The cold stung my face as I stepped into the street. I pulled the hood of my parka over my hat, bent my head to shield my eyes from the tiny snow particles whirling through the air, and started to walk. On good days I would take Tegnérgatan down to Drottninggatan which I followed to the Hötorg area, from where I walked up the steep hill to St. Johannes’ Church and down again to Regeringsgatan, where our flat was. This route was full of shops, shopping malls, cafés, restaurants, and cinemas and was always packed. The streets there teemed with people of all types. In the brightly lit shop windows there was the most varied assortment of goods; inside, escalators circled like wheels inside enormous, mysterious machinery, elevators glided up and down, TV screens showed beautiful people moving like apparitions, in front of hundreds of tills, lines formed, dwindled and reformed, dwindled and reformed in patterns as unpredictable as the clouds in the sky above the city’s rooftops.

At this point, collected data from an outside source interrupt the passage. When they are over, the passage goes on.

-- ==== Sys2Proof/Machine/Operands.lean ====
section
/-! DEFINITION. Operand forms and codes: byte order (00_scope.md R9; 20_memory.md R38 to R43), format tags and widths
(30_encoding.md R63, R69), assembly ids (R71), and the numeric codes of the closed enumerations (R20, R23, R28, R134). -/

namespace Sys2Proof.Machine

/-- `bytes_le(v, n)` (R9): n bytes, least significant first. -/
def bytesLe {w : Nat} (v : BitVec w) (n : Nat) : Bytes :=
  (List.range n).map fun k => v.extractLsb' (8 * k) 8

/-- `bytes_be16(v)` (R9). -/
def bytesBe16 (v : Half) : Bytes := [v.extractLsb' 8 8, v.extractLsb' 0 8]

/-- `le16(s, i)` (R9); `none` where a byte lies outside `s`. -/
def le16 (s : Bytes) (i : Nat) : Option Half :=
  match s[i]?, s[i + 1]? with
  | some b0, some b1 => some (b1 ++ b0)
  | _, _ => none

/-- `le32(s, i)` (R9); `none` where a byte lies outside `s`. -/
def le32 (s : Bytes) (i : Nat) : Option Word :=
  match s[i]?, s[i + 1]?, s[i + 2]?, s[i + 3]? with
  | some b0, some b1, some b2, some b3 => some (b3 ++ b2 ++ b1 ++ b0)
  | _, _, _, _ => none

/-- `be16(s, i)` (R9); `none` where a byte lies outside `s`. -/
def be16 (s : Bytes) (i : Nat) : Option Half :=
  match s[i]?, s[i + 1]? with
  | some b0, some b1 => some (b0 ++ b1)
  | _, _ => none

/-- `sext_16(v)` in a 32-bit place (R8). -/
def sext16 (v : Half) : Word := v.signExtend 32

/-- Zero extension into the 32-bit `data` field (R8, R27). -/
def zext {w : Nat} (v : BitVec w) : Word := v.setWidth 32

/-- A non-negative integer in the 32-bit `data` field. -/
def count (n : Nat) : Word := BitVec.ofNat 32 n

/-- `−32768 ≤ signed32(imm) ≤ 32767` (R27, R106). -/
def fitsSigned16 (imm : Word) : Bool := decide (-32768 ≤ imm.toInt) && decide (imm.toInt ≤ 32767)

/-- `imm[15:0]` (R8). -/
def low16 (imm : Word) : Half := imm.extractLsb' 0 16

/-- The format tags of R63. -/
inductive FormatTag where
  | bool | shortEnum | longEnum | int32 | float | byteStream
  | string | dynamic | error | format | enum
  | unassigned
  deriving DecidableEq, Repr

/-- The tag a 4-bit code stands for (R63). -/
def FormatTag.ofCode (code : BitVec 4) : FormatTag :=
  match code.toNat with
  | 0 => .bool
  | 1 => .shortEnum
  | 2 => .longEnum
  | 3 => .int32
  | 4 => .float
  | 5 => .byteStream
  | 6 => .string
  | 7 => .dynamic
  | 8 => .error
  | 9 => .format
  | 10 => .enum
  | _ => .unassigned

/-- The five fixed-width codecs of the VMX (R105). -/
inductive Codec where
  | bool | shortEnum | longEnum | int32 | float
  deriving DecidableEq, Repr

/-- The fixed-width codec of a tag: tags 0 to 4 have one (R63, R105). -/
def FormatTag.codec : FormatTag → Option Codec
  | .bool => some .bool
  | .shortEnum => some .shortEnum
  | .longEnum => some .longEnum
  | .int32 => some .int32
  | .float => some .float
  | .byteStream | .string | .dynamic | .error | .format | .enum | .unassigned => none

/-- The tags RXDEC decodes: `fmt ≤ 5` (R100, R63). -/
def FormatTag.decodable : FormatTag → Bool
  | .bool | .shortEnum | .longEnum | .int32 | .float | .byteStream => true
  | .string | .dynamic | .error | .format | .enum | .unassigned => false

/-- The encode width in bytes (R69, R105). -/
def Codec.width : Codec → Nat
  | .bool => 1
  | .shortEnum => 2
  | .longEnum | .int32 | .float => 4

/-- The tag of a decoded value (R99). -/
def Codec.valTag : Codec → ValTag
  | .bool => .bool
  | .shortEnum | .longEnum | .int32 => .int
  | .float => .float

/-- The direction of a parsed frame (R97). -/
inductive Direction where
  | request | response
  deriving DecidableEq, Repr

/-- The direction its service flags give: 0x00 a request, 0x02 and 0x03 a response, any other value reserved (R97). -/
def Direction.ofFlags (sflags : Byte) : Option Direction :=
  if sflags = 0x00#8 then some .request
  else if sflags = 0x02#8 ∨ sflags = 0x03#8 then some .response
  else none

/-- The width-selection rule `W(dir, fmt, rd)` for the fixed-width formats (R98). -/
def frameWidth (dir : Direction) (c : Codec) (rd : Bool) : Nat :=
  match c, dir with
  | .bool, _ => 1
  | .shortEnum, _ => 2
  | .float, _ => 4
  | .longEnum, .request | .int32, .request => 4
  | .longEnum, .response | .int32, .response => if rd then 4 else 2

/-- The class of an assembly id (R71). -/
inductive AsmClass where
  | master | uid | average | sum | unknown
  deriving DecidableEq, Repr

/-- The 3-bit class code (R71). -/
def AsmClass.code : AsmClass → BitVec 3
  | .master => 0#3
  | .uid => 1#3
  | .average => 2#3
  | .sum => 3#3
  | .unknown => 7#3

/-- `cls(id)` (R114). -/
def asmClass (id : Byte) : AsmClass :=
  if id.toNat = 0 then .master
  else if id.toNat ≤ 15 then .uid
  else if id.toNat = 253 then .average
  else if id.toNat = 254 then .sum
  else .unknown

/-- `asmvalid(id)` (R114). -/
def asmValid (id : Byte) : Bool := asmClass id != .unknown

/-- `asmword(id) = cls(id) << 16 | id` (R71, R114). -/
def asmWord (id : Byte) : Word := 0#13 ++ (asmClass id).code ++ 0#8 ++ id

/-- The 3-bit value of RXST (R23). -/
def RxState.code : RxState → BitVec 3
  | .sof => 0#3
  | .hdr => 1#3
  | .hck => 2#3
  | .data => 3#3
  | .dck => 4#3
  | .done => 5#3
  | .fault => 6#3

/-- The 2-bit value of TXPK (R20). -/
def PayKind.code : PayKind → BitVec 2
  | .empty => 0#2
  | .value => 1#2
  | .minfo => 2#2
  | .abort => 3#2

/-- The 3-bit value of PTAG (R28). -/
def ValTag.code : ValTag → BitVec 3
  | .none => 0#3
  | .absent => 1#3
  | .bool => 2#3
  | .int => 3#3
  | .float => 4#3
  | .bstream => 5#3

/-- The number of a fault code (R134): the `status` value and the index of the FLT bit. -/
def FaultCode.number : FaultCode → Nat
  | .ill => 1
  | .fmt => 2
  | .range => 3
  | .value => 4
  | .state => 5
  | .len => 6
  | .short => 7
  | .asm => 8
  | .sflags => 9

/-- The `status` byte of a fault (R133, R134). -/
def FaultCode.status (c : FaultCode) : Byte := BitVec.ofNat 8 c.number

/-- The FLT bit of a fault (R29, R133). -/
def FaultCode.bit (c : FaultCode) : BitVec 16 := 1#16 <<< c.number

end Sys2Proof.Machine
end

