-- ==== Sys2Proof/Machine/Flags.lean ====
section
/-! DEFINITION. The checksum function (40_checksum.md R80) and the flags of a parsed frame, RXFLG (10_state.md R25). -/

namespace Sys2Proof.Machine

/-- The two accumulators as a pair. -/
abbrev Acc := Byte × Byte

/-- The start values of the accumulators (R80, R81). -/
def accInit : Acc := (Config.csAInit, Config.csBInit)

/-- One byte absorbed (R80, R82): `B` adds the new `A`; both wrap modulo 256. -/
def absorb (acc : Acc) (v : Byte) : Acc := (acc.1 + v, acc.2 + (acc.1 + v))

/-- A byte sequence absorbed in order (R80). -/
def absorbAll (acc : Acc) (s : Bytes) : Acc := s.foldl absorb acc

/-- `{A, B}` as the 16-bit value `A << 8 | B` (R80). -/
def accWord (acc : Acc) : Half := acc.1 ++ acc.2

/-- `checksum(s)` (R80). -/
def checksum (s : Bytes) : Half := accWord (absorbAll accInit s)

/-- SOFOK: 1 iff `RAW[0] = 0xAA` (R25). -/
def flagSofOk (raw : Bytes) : Option Bool :=
  match raw[0]? with
  | some v => some (v == Config.sof)
  | none => none

/-- HCKOK: 1 iff `be16(RAW, 12) = checksum(RAW[1..12))` (R25). -/
def flagHckOk (raw : Bytes) : Option Bool :=
  match be16 raw 12, memRead raw 1 11 with
  | some k, some hdr => some (k == checksum hdr)
  | _, _ => none

/-- DCKOK: 1 iff `be16(RAW, 24+PLEN) = checksum(RAW[14..24+PLEN))` (R25). -/
def flagDckOk (raw : Bytes) : Option Bool :=
  match payloadLength raw with
  | some n =>
    match be16 raw (24 + n), memRead raw 14 (10 + n) with
    | some k, some dat => some (k == checksum dat)
    | _, _ => none
  | none => none

/-- ISRSP: 1 iff `RAW[14]` is 0x02 or 0x03 (R25, R97). -/
def flagIsRsp (sflags : Byte) : Bool := sflags == 0x02#8 || sflags == 0x03#8

/-- ISERR: 1 iff `RAW[14] = 0x03` (R25, R67: equality, not a bit test). -/
def flagIsErr (sflags : Byte) : Bool := sflags == 0x03#8

/-- RXFLG, five bits: SOFOK 0, HCKOK 1, DCKOK 2, ISRSP 3, ISERR 4 (R25). -/
def rxFlags (raw : Bytes) : Option (BitVec 5) :=
  match flagSofOk raw, flagHckOk raw, flagDckOk raw, raw[14]? with
  | some sofOk, some hckOk, some dckOk, some sf =>
    some (BitVec.ofBool (flagIsErr sf) ++ BitVec.ofBool (flagIsRsp sf) ++ BitVec.ofBool dckOk ++
      BitVec.ofBool hckOk ++ BitVec.ofBool sofOk)
  | _, _, _, _ => none

end Sys2Proof.Machine
end

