-- ==== Sys2Proof/Machine/Parser.lean ====
section
/-! DEFINITION. The frame parser: the transition function, RXRST, RXB, RXDEC, RXERR, RXRAW (42_frame_parser.md R92 to R103). -/

namespace Sys2Proof.Machine

/-- `10 ≤ D ≤ 10 + MAXPAY`, D read unsigned (R95, 90_conflicts.md C3). -/
def sizeAccepted (maxpay : Nat) (d : Half) : Bool :=
  decide (Config.fixData ≤ d.toNat) && decide (d.toNat ≤ Config.fixData + maxpay)

/-- The transition function `next(st, p, RAW)` of R95, `raw` with the byte at offset `p` already appended; `none` where its
table has no row. -/
def nextState (maxpay : Nat) (st : RxState) (p : Nat) (raw : Bytes) : Option RxState :=
  match st with
  | .sof => if p = 0 then some .hdr else none
  | .hdr =>
    if 1 ≤ p ∧ p ≤ 10 then some .hdr
    else if p = 11 then (le16 raw 10).map fun d => if sizeAccepted maxpay d then .hck else .fault
    else none
  | .hck => if p = 12 then some .hck else if p = 13 then some .data else none
  | .data =>
    match le16 raw 10 with
    | some d => if 14 ≤ p ∧ p ≤ 12 + d.toNat then some .data else if p = 13 + d.toNat then some .dck else none
    | none => none
  | .dck =>
    match le16 raw 10 with
    | some d => if p = 14 + d.toNat then some .dck else if p = 15 + d.toNat then some .done else none
    | none => none
  | .done | .fault => none

/-- RXRST (R93): legal in every parser state. -/
def execRxrst (s : State) : Result := answer ((s.setRx [] .sof).setVal 0#32 .none) 0#32

/-- RXB v (R94): the byte that completes an unacceptable data size stays consumed, and the command faults with ERR_LEN
(one of the two faults of R133 that change state). -/
def execRxb (v : Byte) (s : State) : Result :=
  require s (s.rxst ≠ .done ∧ s.rxst ≠ .fault) .state <|
  orFault (memAppend (Config.maxFrame s.maxpay) s.raw [v]) .outsideBuffer fun raw =>
  orFault (nextState s.maxpay s.rxst s.raw.length raw) .noTransition fun st =>
  if st = .fault then raiseFault (s.setRx raw st) .len else answer (s.setRx raw st) (zext st.code)

/-- A successful RXDEC: PTAG and PVAL written, the value answered (R100). -/
def decoded (s : State) (t : ValTag) (v : Word) : Result := answer (s.setVal v t) v

/-- RXDEC.fmt (R100): the checks FMT, STATE, SFLAGS, then the empty payload, the byte-stream, and the fixed widths of R98
with the checks SHORT, VALUE. -/
def execRxdec (rd : Bool) (fmt : BitVec 4) (s : State) : Result :=
  let tag := FormatTag.ofCode fmt
  require s (tag.decodable = true) .fmt <|
  requireFrame s <|
  orFault s.raw[14]? .outsideBuffer fun sflags =>
  match Direction.ofFlags sflags with
  | none => raiseFault s .sflags
  | some dir =>
    orFault (payloadLength s.raw) .outsideBuffer fun n =>
    if n = 0 then decoded s .absent 0#32
    else
      match tag.codec with
      | none => decoded s .bstream (count (bsCount n))
      | some c =>
        require s (frameWidth dir c rd ≤ n) .short <|
        orFault (memRead s.raw Config.payOff (frameWidth dir c rd)) .outsideBuffer fun bytes =>
        orFault (valueDecode c bytes) .outsideBuffer fun r =>
        orRaise s r fun v =>
        decoded s c.valTag v

/-- RXERR (R101): the error code of an error response, big-endian (R40). -/
def execRxerr (s : State) : Result :=
  requireFrame s <|
  orFault s.raw[14]? .outsideBuffer fun sflags =>
  require s (sflags = 0x03#8) .sflags <|
  orFault (payloadLength s.raw) .outsideBuffer fun n =>
  require s (2 ≤ n) .short <|
  orFault (be16 s.raw Config.payOff) .outsideBuffer fun code => answer s (zext code)

/-- RXRAW i (R103): legal in every parser state. -/
def execRxraw (i : Half) (s : State) : Result := loadByte s s.raw i

end Sys2Proof.Machine
end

On good days I loved this, the stream of people, with their more or less attractive faces, whose eyes expressed a certain state of mind, could wash through me as I watched them. On less good days, however, the same scenario had the opposite effect, and if possible I would choose a different route, one more off the beaten track. As a rule it was along Rådmansgatan, then down Holländergatan to Tegnérgatan where I crossed Sveavägen and followed Döbelnsgatan up to St. Johannes’ Church. This route was dominated by private houses, most people you met were types who hurried through the streets alone, and the few shops and restaurants that existed were not especially select. Driving schools with windows veiled in exhaust fumes, secondhand shops with boxes of comics and LPs outside, laundries, a hairdresser’s, a Chinese restaurant, a couple of seedy pubs.
This was such a day. With head bent to avoid the gusting snow I walked through the streets, which between the towering walls and snow-covered roofs of apartment buildings, resembled narrow valleys, occasionally I peered in through the windows I passed: the deserted reception area of a small hotel, the yellow fish swimming around against the green background of the fish tank; large advertisements for a firm that produced signs, brochures, stickers, cardboard stands; the three black hairdressers tending to their three black customers in the African hair salon, one of whom craned around to see two kids sitting on the stairs at the back of the shop and laughing, and then jerked his head back with barely concealed impatience.